Re: AF_XDP integration with FDio VPP? (Was: Questions about XDP)

"Eelco Chaudron" <echaudro@xxxxxxxxxx> · Wed, 25 Sep 2019 09:48:01 +0200

On 25 Sep 2019, at 8:46, Július Milan wrote:

Hi Eelco

Currently, OVS uses the mmaped memory directly, however on egress, it 

is copying the memory to the egress interface it’s mmaped memory.

Great, thanks for making this clear to me.

Currently, OVS uses an AF_XDP memory pool per interface, so a further 

optimization could be to use a global memory pool so this extra copy 

is not needed.

Is it even possible to make this further optimization? Since every 

interface has it's own non-shared umem, so from my point of view, at 

least one

copy for case as you described above (when RX interface is different 

then TX interface) is necessery. Or am I missing something?

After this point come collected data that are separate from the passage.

-- ==== Sys2Proof/Machine/ExecFabric.lean ====
section
/-! DEFINITION. Meanings of the commands: the fabric: lookups, epochs, ports, Serdo messages, discovery. One definition a command. -/

namespace Sys2Proof.Machine

/-- `ROUTE_LOOKUP` (R282). A route lookup is answered with a verdict in the next cycle. -/
def execRouteLookup (port node chan tag mosaic : Nat) (s : State) : Host.Outcome State Fault Refusal :=
  atUnit (decide (port < nPorts s.toBlock)) (effect (lookupRow port node chan tag mosaic) s)

/-- `EPOCH_APPLY` (R25). At the apply edge all banks switch their current epoch. -/
def execEpochApply (s : State) : Host.Outcome State Fault Refusal :=
  live epochApply s

/-- `EPOCH_DRAIN_DETECT` (R285). A DRAINING epoch is drained on this chip and EPOCH_DRAINED is sent once. -/
def execEpochDrainDetect (busy : List (BitVec 4)) (s : State) : Host.Outcome State Fault Refusal :=
  live (drainDetect busy) s

/-- `PORT_UP_CHANGE` (R307). A change of fm_port_up brings a port up or down. -/
def execPortUpChange (port : Nat) (up : Bool) (s : State) : Host.Outcome State Fault Refusal :=
  atUnit (decide (port < nPorts s.toBlock)) (live (portEvent port up) s)

/-- `WRITE_TRACK_REPORT` (R290). An engine reports a written granule, which is marked dirty. -/
def execWriteTrackReport (chan granule : Nat) (s : State) : Host.Outcome State Fault Refusal :=
  atUnit (decide (chan < nChannels s.toBlock)) (live (writeTrack chan granule) s)

/-- `SERDO_FORWARD` (R294). A message for another node is forwarded on its primary port, or dropped and counted. -/
def execSerdoForward (port : Nat) (m : SerdoMsg) (s : State) : Host.Outcome State Fault Refusal :=
  atUnit (decide (port < nPorts s.toBlock)) (live (forwardRow port m) s)

/-- `SERDO_UNLISTED_TYPE` (R294). A Serdo message of an unlisted type, or a version-1 message of type 0x30 or 0x31, is
received and discarded and counted. -/
def execSerdoUnlistedType (port : Nat) (m : SerdoMsg) (s : State) : Host.Outcome State Fault Refusal :=
  atUnit (decide (port < nPorts s.toBlock)) (live (unlistedRow port m) s)

/-- `HELLO` (R293). Receipt of HELLO completes the port's exchange and settles the version. -/
def execHello (port : Nat) (m : SerdoMsg) (s : State) : Host.Outcome State Fault Refusal :=
  atUnit (decide (port < nPorts s.toBlock)) (live (serdoRow 0x01 port m) s)

/-- `ELECT` (R302). Receipt of ELECT updates the election wave. -/
def execElect (port : Nat) (m : SerdoMsg) (s : State) : Host.Outcome State Fault Refusal :=
  atUnit (decide (port < nPorts s.toBlock)) (live (serdoRow 0x02 port m) s)

/-- `ECHO` (R302). Receipt of ECHO collects subtree counts and may finish the election. -/
def execEcho (port : Nat) (m : SerdoMsg) (s : State) : Host.Outcome State Fault Refusal :=
  atUnit (decide (port < nPorts s.toBlock)) (live (serdoRow 0x03 port m) s)

/-- `ASSIGN` (R303). Receipt of ASSIGN sets the node ID and passes bases to children. -/
def execAssign (port : Nat) (m : SerdoMsg) (s : State) : Host.Outcome State Fault Refusal :=
  atUnit (decide (port < nPorts s.toBlock)) (live (serdoRow 0x04 port m) s)

/-- `MAP` (R304). Receipt of a MAP record floods it and builds the map. -/
def execMapRec (port : Nat) (m : SerdoMsg) (s : State) : Host.Outcome State Fault Refusal :=
  atUnit (decide (port < nPorts s.toBlock)) (live (serdoRow 0x05 port m) s)

/-- `ROUTES_READY` (R300). Receipt of ROUTES_READY counts subtree nodes whose tables are loaded. -/
def execRoutesReady (port : Nat) (m : SerdoMsg) (s : State) : Host.Outcome State Fault Refusal :=
  atUnit (decide (port < nPorts s.toBlock)) (live (serdoRow 0x06 port m) s)

/-- `READY` (R300). Receipt of READY completes discovery on the block. -/
def execReady (port : Nat) (m : SerdoMsg) (s : State) : Host.Outcome State Fault Refusal :=
  atUnit (decide (port < nPorts s.toBlock)) (live (serdoRow 0x07 port m) s)

/-- `LINK_EVENT` (R286). The root receives a port event and starts an epoch change. -/
def execLinkEvent (port : Nat) (m : SerdoMsg) (s : State) : Host.Outcome State Fault Refusal :=
  atUnit (decide (port < nPorts s.toBlock)) (live (serdoRow 0x08 port m) s)

/-- `NODE_DOWN` (R307). Receipt of NODE_DOWN removes a node, breaks its mosaics and aborts turns. -/
def execNodeDown (port : Nat) (m : SerdoMsg) (s : State) : Host.Outcome State Fault Refusal :=
  atUnit (decide (port < nPorts s.toBlock)) (live (serdoRow 0x09 port m) s)

/-- `JOIN_REQUEST` (R306). The root receives a joining block's request and assigns it an ID. -/
def execJoinRequest (port : Nat) (m : SerdoMsg) (s : State) : Host.Outcome State Fault Refusal :=
  atUnit (decide (port < nPorts s.toBlock)) (live (serdoRow 0x0A port m) s)

/-- `MOSAIC_JOIN` (R273). The leader receives a member's join and enters KEYING when all have joined. -/
def execMosaicJoin (port : Nat) (m : SerdoMsg) (s : State) : Host.Outcome State Fault Refusal :=
  atUnit (decide (port < nPorts s.toBlock)) (live (serdoRow 0x10 port m) s)

/-- `MOSAIC_LEAVE` (R276). Receipt of MOSAIC_LEAVE breaks the mosaic. -/
def execMosaicLeave (port : Nat) (m : SerdoMsg) (s : State) : Host.Outcome State Fault Refusal :=
  atUnit (decide (port < nPorts s.toBlock)) (live (serdoRow 0x11 port m) s)

/-- `KEY_AGREE` (R295). Receipt of KEY_AGREE verifies the peer and unwraps or answers for the link key. -/
def execKeyAgree (port : Nat) (m : SerdoMsg) (s : State) : Host.Outcome State Fault Refusal :=
  atUnit (decide (port < nPorts s.toBlock)) (live (serdoRow 0x12 port m) s)

/-- `KEY_CONFIRM` (R295). The leader receives a member's key confirmation. -/
def execKeyConfirm (port : Nat) (m : SerdoMsg) (s : State) : Host.Outcome State Fault Refusal :=
  atUnit (decide (port < nPorts s.toBlock)) (live (serdoRow 0x13 port m) s)

/-- `MOSAIC_READY` (R273). Receipt of MOSAIC_READY enters READY, or returns to CREATED on failure. -/
def execMosaicReady (port : Nat) (m : SerdoMsg) (s : State) : Host.Outcome State Fault Refusal :=
  atUnit (decide (port < nPorts s.toBlock)) (live (serdoRow 0x14 port m) s)

/-- `EPOCH_PREPARE` (R286). Receipt of EPOCH_PREPARE loads the new epoch into all banks and answers EPOCH_ACK. -/
def execEpochPrepare (port : Nat) (m : SerdoMsg) (s : State) : Host.Outcome State Fault Refusal :=
  atUnit (decide (port < nPorts s.toBlock)) (live (serdoRow 0x18 port m) s)

/-- `EPOCH_ACK` (R286). The root receives a node's EPOCH_ACK. -/
def execEpochAck (port : Nat) (m : SerdoMsg) (s : State) : Host.Outcome State Fault Refusal :=
  atUnit (decide (port < nPorts s.toBlock)) (live (serdoRow 0x19 port m) s)

/-- `EPOCH_SWITCH` (R286). Receipt of EPOCH_SWITCH schedules the apply edge. -/
def execEpochSwitch (port : Nat) (m : SerdoMsg) (s : State) : Host.Outcome State Fault Refusal :=
  atUnit (decide (port < nPorts s.toBlock)) (live (serdoRow 0x1A port m) s)

/-- `EPOCH_DRAINED` (R286). The root receives a node's EPOCH_DRAINED. -/
def execEpochDrained (port : Nat) (m : SerdoMsg) (s : State) : Host.Outcome State Fault Refusal :=
  atUnit (decide (port < nPorts s.toBlock)) (live (serdoRow 0x1B port m) s)

/-- `EPOCH_FREE` (R284). Receipt of EPOCH_FREE frees the drained table slot. -/
def execEpochFree (port : Nat) (m : SerdoMsg) (s : State) : Host.Outcome State Fault Refusal :=
  atUnit (decide (port < nPorts s.toBlock)) (live (serdoRow 0x1C port m) s)

/-- `MIG_QUIESCE` (R289). A member stops placing pieces of the mosaic and sends MIG_HELD when its passes end. -/
def execMigQuiesce (port : Nat) (m : SerdoMsg) (s : State) : Host.Outcome State Fault Refusal :=
  atUnit (decide (port < nPorts s.toBlock)) (live (serdoRow 0x20 port m) s)

/-- `MIG_HELD` (R289). The source chip receives MIG_HELD and copies the last dirty granules once all members are held.
-/
def execMigHeld (port : Nat) (m : SerdoMsg) (s : State) : Host.Outcome State Fault Refusal :=
  atUnit (decide (port < nPorts s.toBlock)) (live (serdoRow 0x21 port m) s)

/-- `MIG_RESUME` (R289). A member resumes placement after a migration. -/
def execMigResume (port : Nat) (m : SerdoMsg) (s : State) : Host.Outcome State Fault Refusal :=
  atUnit (decide (port < nPorts s.toBlock)) (live (serdoRow 0x22 port m) s)

/-- `TURN_COMMIT` (R246). Receipt of TURN_COMMIT: the chip forwards it to its children and instantiates its template. -/
def execTurnCommit (port : Nat) (m : SerdoMsg) (s : State) : Host.Outcome State Fault Refusal :=
  atUnit (decide (port < nPorts s.toBlock)) (live (serdoRow 0x28 port m) s)

/-- `TURN_ARRIVE` (R246). Receipt of TURN_ARRIVE from a child. -/
def execTurnArrive (port : Nat) (m : SerdoMsg) (s : State) : Host.Outcome State Fault Refusal :=
  atUnit (decide (port < nPorts s.toBlock)) (live (serdoRow 0x29 port m) s)

/-- `TURN_ABORT` (R257). Receipt of TURN_ABORT aborts the turn. -/
def execTurnAbort (port : Nat) (m : SerdoMsg) (s : State) : Host.Outcome State Fault Refusal :=
  atUnit (decide (port < nPorts s.toBlock)) (live (serdoRow 0x2A port m) s)

/-- `TURN_TOKENS` (R255). The leader receives forwarded tokens and records them. -/
def execTurnTokens (port : Nat) (m : SerdoMsg) (s : State) : Host.Outcome State Fault Refusal :=
  atUnit (decide (port < nPorts s.toBlock)) (live (serdoRow 0x2B port m) s)

/-- `FLAG_SET` (R135). The target receives FLAG_SET and applies or refuses it. -/
def execFlagSet (port : Nat) (m : SerdoMsg) (s : State) : Host.Outcome State Fault Refusal :=
  atUnit (decide (port < nPorts s.toBlock)) (live (serdoRow 0x30 port m) s)

/-- `FLAG_REPLY` (R135). The signalling chip receives acceptance or refusal of its remote signal. -/
def execFlagReply (port : Nat) (m : SerdoMsg) (s : State) : Host.Outcome State Fault Refusal :=
  atUnit (decide (port < nPorts s.toBlock)) (live (serdoRow 0x31 port m) s)

/-- `COLL_STEP` (R308). Receipt of COLL_STEP advances a paired collective or fails it on a mismatch. -/
def execCollStep (port : Nat) (m : SerdoMsg) (s : State) : Host.Outcome State Fault Refusal :=
  atUnit (decide (port < nPorts s.toBlock)) (live (serdoRow 0x38 port m) s)

/-- `DISCOVERY_TRAINING_EXPIRY` (R301). The training wait expires and the election begins. -/
def execDiscoveryTrainingExpiry (s : State) : Host.Outcome State Fault Refusal :=
  live trainingExpiry s

/-- `HELLO_PHASE_EXPIRY` (R300). The HELLO phase bound after the last port up expires. -/
def execHelloPhaseExpiry (s : State) : Host.Outcome State Fault Refusal :=
  live helloExpiry s

/-- `DISCOVERY_WAVE_EXPIRY` (R305). A discovery wait expires and the block restarts from phase 3 with a FRESH HELLO. -/
def execDiscoveryWaveExpiry (s : State) : Host.Outcome State Fault Refusal :=
  live waveExpiry s

/-- `FRU_READ` (R297). The FRU read completes, or its bound expires, and the record is taken as valid or invalid. -/
def execFruRead (data : Option (List Byte)) (s : State) : Host.Outcome State Fault Refusal :=
  live (fruReadRow data) s

/-- `CMIS_READ` (R299). A module's CMIS read completes, or its bound expires and the module is taken as absent. -/
def execCmisRead (port : Nat) (data : Option (List Byte)) (s : State) : Host.Outcome State Fault Refusal :=
  atUnit (decide (port < nPorts s.toBlock)) (live (cmisRead port data) s)

end Sys2Proof.Machine
end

Some one @Intel told me it would be possible to have one huge mempool 

that can be shared between interfaces. However I have not 

researched/tried it.

Maybe Magnus can confirm?

Július

-----Original Message-----
From: Eelco Chaudron [mailto:echaudro@xxxxxxxxxx]
Sent: Monday, September 23, 2019 3:02 PM
To: Július Milan <Julius.Milan@xxxxxxxxxxxxx>

Cc: Magnus Karlsson <magnus.karlsson@xxxxxxxxx>; William Tu 

<u9012063@xxxxxxxxx>; Björn Töpel <bjorn.topel@xxxxxxxxx>; Marek 

Závodský <marek.zavodsky@xxxxxxxxxxxxx>; Jesper Dangaard Brouer 

<brouer@xxxxxxxxxx>; xdp-newbies@xxxxxxxxxxxxxxx; Karlsson, Magnus 

<magnus.karlsson@xxxxxxxxx>; Thomas F Herbert <therbert@xxxxxxxxxx>; 

Kevin Laatz <kevin.laatz@xxxxxxxxx>

Subject: Re: AF_XDP integration with FDio VPP? (Was: Questions about 

XDP)

On 23 Sep 2019, at 11:00, Július Milan wrote:

Many Thanks Magnus

I have next 2 questions:

1] When I use xsk_ring_prod__reserve and successive
xsk_ring_prod__submit. Is it correct to submit also less than I
reserved?
    In some cases I can't exactly determine how much to reserve in
advance, since vpp buffers have different size than xdp frames.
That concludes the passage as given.